Supervised Learning-enhanced Multi-Group Actor Critic for Live Stream Allocation in Feed

November 28, 2024 · Declared Dead · 🏛 Knowledge Discovery and Data Mining

"No code URL or promise found in abstract"

Evidence collected by the PWNC Scanner

Authors Jingxin Liu, Xiang Gao, Yisha Li, Xin Li, Haiyang Lu, Ben Wang arXiv ID 2412.10381 Category cs.IR: Information Retrieval Cross-listed cs.AI Citations 2 Venue Knowledge Discovery and Data Mining Last Checked 4 months ago

Abstract

In the context of a short video & live stream mixed recommendation scenario, the live stream recommendation system (RS) decides whether to allocate at most one live stream into the video feed for each user request.

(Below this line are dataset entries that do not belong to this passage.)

-- ==== Sys2Proof/Machine/Firmware.lean ====
section
/-! DEFINITION. The signature check of the boot ROM, RSASSA-PSS of RFC 8017, and the verification of a firmware stage (18_security.md
R565 to R568, Table 18-1). -/

namespace Sys2Proof.Machine

/-- `b` to the power whose bits from bit `k - 1` down to bit 0 of `e` are given, modulo `n`, `acc` the power of the bits above. -/
def powModFrom (n b e : Nat) : Nat → Nat → Nat
  | 0, acc => acc
  | k + 1, acc => powModFrom n b e k (let sq := acc * acc % n; if e.testBit k then sq * b % n else sq)

/-- `b` to the power `e`, of 32 bits, modulo `n`. -/
def powMod (n b e : Nat) : Nat := powModFrom n (b % n) e 32 (1 % n)

/-- The first `n` bytes of MGF1 with SHA-256 over a seed. -/
def mgf1 (seed : List Byte) (n : Nat) : List Byte :=
  ((List.range (ceilDiv n 32)).flatMap fun i => sha256 (seed ++ beBytes 4 i)).take n

/-- EMSA-PSS verification of an encoded message of `emBits` bits over a digest: SHA-256, MGF1 with SHA-256, a salt of 32 bytes (R565
step 4). -/
def pssEncodes (em digest : List Byte) (emBits : Nat) : Bool :=
  let emLen := ceilDiv emBits 8
  let n := emLen - 33
  let masked := em.take n
  let h := (em.drop n).take 32
  let unused := 8 * emLen - emBits
  let plain := (masked.zip (mgf1 h n)).map fun x => x.1 ^^^ x.2
  let db := match plain with
    | [] => []
    | b :: t => BitVec.ofNat 8 (b.toNat % 2 ^ (8 - unused)) :: t
  decide (em.length = emLen) && decide (66 ≤ emLen) && em.getLast? == some 0xBC &&
    decide ((masked.headD 0).toNat < 2 ^ (8 - unused)) && (db.take (n - 33)).all (· == 0) && db[n - 33]? == some 0x01 &&
    decide (sha256 (List.replicate 8 0 ++ digest ++ db.drop (n - 32)) = h)

/-- RSASSA-PSS verification under a modulus and an exponent, the modulus and the signature big-endian octet strings (R565, R568). -/
def pssVerifies (modulus : List Byte) (exponent : Nat) (digest signature : List Byte) : Bool :=
  let n := beNat modulus
  let x := beNat signature
  let bits := Nat.log2 n
  decide (x < n) && decide (signature.length = modulus.length) &&
    (let m := powMod n x exponent
     decide (m < 2 ^ (8 * ceilDiv bits 8)) && pssEncodes (beBytes (ceilDiv bits 8) m) digest bits)

/-- The fused hash of key slot `k`. -/
def slotHash (k : Nat) : List Byte := (List.range 32).map (Config.rootKeyHash k)

/-- True when the key and the signature of a header or token check: the slot not revoked, the key's hash fused in it, the
signature over bytes 0x000 to 0x1FF (R565 steps 2 to 4). -/
def State.keySigned (s : State) (b : List Byte) (keySlot : Nat) : Bool :=
  decide (keySlot < 4) && !(s.num 0xA000 1).testBit keySlot && decide (sha256 (slice b 0x40 388) = slotHash keySlot) &&
    pssVerifies (slice b 0x40 384) (leAt b 0x1C0 4) (sha256 (slice b 0 0x200)) (slice b 0x200 384)

/-- True when a stage image verifies against the fuses: its header's key and signature, its body, its version (R565, R566, Table
18-1). -/
def State.stageVerifies (s : State) (b : List Byte) (stage : Nat) : Bool :=
  decide (1024 ≤ b.length) && leAt b 0 4 == 0x57464850 && leAt b 4 1 == stage && s.keySigned b (leAt b 5 1) &&
    leAt b 0x10 4 == b.length - 1024 && decide (sha256 (b.drop 1024) = slice b 0x20 32) &&
    decide (s.num 0xA000 3 ≤ leAt b 0xC 4) && decide (leAt b 0xC 4 ≤ 63)

/-- True when a copy of a stage boots: it verifies. What a module is shipped with, which the manual does not print, is signed under
its key slot (log entry 132). -/
def State.copyBoots (s : State) (stage : Nat) (f : FwCopy) : Bool :=
  f.present && (if f.image = [] then !(s.num 0xA000 1).testBit f.keySlot && decide (s.num 0xA000 3 ≤ f.security)
    else s.stageVerifies f.image stage)

/-- The number of the copy of a stage that boots, tried from `first`: copy A, unless a verified update has written copy B, which then
runs (R565, R569; log entry 131). -/
def State.bootCopy (s : State) (stage : Nat) (cs : List FwCopy) (first : Nat) : Option Nat :=
  [first, 1 - first].find? fun k => match cs[k]? with | some f => s.copyBoots stage f | none => false

end Sys2Proof.Machine
end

To maximize long-term user engagement, it is crucial to determine an optimal live stream policy for accurate live stream allocation. The inappropriate live stream allocation policy can significantly affect the duration of the usage app and user retention, which ignores the long-term negative impact of live stream allocation. Recently, reinforcement learning (RL) has been widely applied in recommendation systems to capture long-term user engagement. However, traditional RL algorithms often face divergence and instability problems, which restricts the application and deployment in the large-scale industrial recommendation systems, especially in the aforementioned challenging scenario. To address these challenges, we propose a novel Supervised Learning-enhanced Multi-Group Actor Critic algorithm (SL-MGAC). Specifically, we introduce a supervised learning-enhanced actor-critic framework that incorporates variance reduction techniques, where multi-task reward learning helps restrict bootstrapping error accumulation during critic learning. Additionally, we design a multi-group state decomposition module for both actor and critic networks to reduce prediction variance and improve model stability. We also propose a novel reward function to prevent overly greedy live stream allocation. Empirically, we evaluate the SL-MGAC algorithm using offline policy evaluation (OPE) and online A/B testing. Experimental results demonstrate that the proposed method not only outperforms baseline methods under the platform-level constraints but also exhibits enhanced stability in online recommendation scenarios.